- _Task item_:
Copy every line of the records that includes the word "refine".

##### Exercise input

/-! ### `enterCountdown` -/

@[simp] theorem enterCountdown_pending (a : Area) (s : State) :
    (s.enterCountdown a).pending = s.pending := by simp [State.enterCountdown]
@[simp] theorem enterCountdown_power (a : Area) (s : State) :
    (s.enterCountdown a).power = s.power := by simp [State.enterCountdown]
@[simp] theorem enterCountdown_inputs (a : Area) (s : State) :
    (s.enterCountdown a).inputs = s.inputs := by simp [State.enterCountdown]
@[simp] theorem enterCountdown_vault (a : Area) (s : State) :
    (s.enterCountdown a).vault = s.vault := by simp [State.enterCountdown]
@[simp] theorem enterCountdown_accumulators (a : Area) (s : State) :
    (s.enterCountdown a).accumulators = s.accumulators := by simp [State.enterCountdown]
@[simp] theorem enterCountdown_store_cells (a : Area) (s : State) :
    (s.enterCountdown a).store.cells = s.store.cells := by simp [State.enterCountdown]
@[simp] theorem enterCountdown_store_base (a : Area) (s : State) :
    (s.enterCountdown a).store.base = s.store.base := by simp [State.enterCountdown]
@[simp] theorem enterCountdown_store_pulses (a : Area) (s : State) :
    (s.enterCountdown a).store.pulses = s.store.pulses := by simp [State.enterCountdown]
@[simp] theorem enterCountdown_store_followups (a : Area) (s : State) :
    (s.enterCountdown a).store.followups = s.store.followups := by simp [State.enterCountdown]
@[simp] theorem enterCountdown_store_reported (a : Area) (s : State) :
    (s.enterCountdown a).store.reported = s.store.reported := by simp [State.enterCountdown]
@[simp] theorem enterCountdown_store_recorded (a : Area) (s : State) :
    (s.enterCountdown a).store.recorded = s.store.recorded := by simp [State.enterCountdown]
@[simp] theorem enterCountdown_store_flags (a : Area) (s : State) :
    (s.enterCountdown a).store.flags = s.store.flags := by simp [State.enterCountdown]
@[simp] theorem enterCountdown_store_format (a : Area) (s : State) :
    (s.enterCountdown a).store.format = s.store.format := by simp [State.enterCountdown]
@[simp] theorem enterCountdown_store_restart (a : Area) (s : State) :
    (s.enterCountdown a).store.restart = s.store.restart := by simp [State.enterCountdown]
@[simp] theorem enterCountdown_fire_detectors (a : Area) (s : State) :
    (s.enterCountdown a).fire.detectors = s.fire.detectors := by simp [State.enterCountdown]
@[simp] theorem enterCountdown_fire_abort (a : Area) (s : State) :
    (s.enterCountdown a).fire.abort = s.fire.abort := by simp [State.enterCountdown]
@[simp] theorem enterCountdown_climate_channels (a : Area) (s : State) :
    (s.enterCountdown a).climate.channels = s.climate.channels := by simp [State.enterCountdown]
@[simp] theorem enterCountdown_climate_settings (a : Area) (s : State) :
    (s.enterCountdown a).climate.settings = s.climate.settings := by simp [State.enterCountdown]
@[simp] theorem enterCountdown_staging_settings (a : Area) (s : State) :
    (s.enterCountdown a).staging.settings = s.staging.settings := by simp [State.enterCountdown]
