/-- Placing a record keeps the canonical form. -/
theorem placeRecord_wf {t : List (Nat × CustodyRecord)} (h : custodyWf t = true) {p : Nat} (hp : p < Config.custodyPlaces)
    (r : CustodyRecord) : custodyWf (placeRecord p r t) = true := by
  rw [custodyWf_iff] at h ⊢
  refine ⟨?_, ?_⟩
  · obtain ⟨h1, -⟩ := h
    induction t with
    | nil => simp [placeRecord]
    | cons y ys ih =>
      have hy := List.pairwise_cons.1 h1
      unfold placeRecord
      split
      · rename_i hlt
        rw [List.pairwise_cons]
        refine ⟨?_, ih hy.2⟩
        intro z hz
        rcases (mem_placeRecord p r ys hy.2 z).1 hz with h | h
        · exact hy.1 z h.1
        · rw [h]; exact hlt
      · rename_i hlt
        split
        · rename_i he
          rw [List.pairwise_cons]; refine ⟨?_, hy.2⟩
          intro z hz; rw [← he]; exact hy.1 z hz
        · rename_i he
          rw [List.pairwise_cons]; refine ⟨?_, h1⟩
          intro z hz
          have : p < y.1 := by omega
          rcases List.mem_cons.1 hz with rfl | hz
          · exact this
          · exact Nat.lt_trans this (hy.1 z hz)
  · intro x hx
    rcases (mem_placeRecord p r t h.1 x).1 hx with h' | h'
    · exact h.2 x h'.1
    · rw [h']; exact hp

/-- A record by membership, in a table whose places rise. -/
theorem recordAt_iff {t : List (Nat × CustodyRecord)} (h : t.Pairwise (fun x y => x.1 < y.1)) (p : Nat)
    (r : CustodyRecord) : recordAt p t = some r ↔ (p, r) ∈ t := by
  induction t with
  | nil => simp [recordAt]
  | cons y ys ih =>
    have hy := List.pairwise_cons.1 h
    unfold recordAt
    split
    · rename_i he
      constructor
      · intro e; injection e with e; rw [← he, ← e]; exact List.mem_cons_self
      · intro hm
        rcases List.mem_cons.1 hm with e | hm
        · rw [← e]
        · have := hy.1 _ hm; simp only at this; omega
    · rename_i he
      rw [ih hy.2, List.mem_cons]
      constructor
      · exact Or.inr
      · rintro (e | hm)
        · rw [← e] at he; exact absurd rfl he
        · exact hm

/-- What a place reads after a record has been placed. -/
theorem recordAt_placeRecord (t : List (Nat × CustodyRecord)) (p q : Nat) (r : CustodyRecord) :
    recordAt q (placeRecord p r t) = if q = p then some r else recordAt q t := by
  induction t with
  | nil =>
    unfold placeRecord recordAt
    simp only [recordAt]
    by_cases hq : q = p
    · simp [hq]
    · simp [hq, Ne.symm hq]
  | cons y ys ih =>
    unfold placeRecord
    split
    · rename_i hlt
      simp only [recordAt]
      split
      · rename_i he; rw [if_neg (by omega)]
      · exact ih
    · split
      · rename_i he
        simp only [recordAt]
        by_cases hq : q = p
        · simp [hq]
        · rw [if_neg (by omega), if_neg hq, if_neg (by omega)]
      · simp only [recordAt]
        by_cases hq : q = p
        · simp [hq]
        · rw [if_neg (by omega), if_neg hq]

##########

- _Result_:
  refine ⟨?_, ?_⟩
        refine ⟨?_, ih hy.2⟩
          rw [List.pairwise_cons]; refine ⟨?_, hy.2⟩
          rw [List.pairwise_cons]; refine ⟨?_, h1⟩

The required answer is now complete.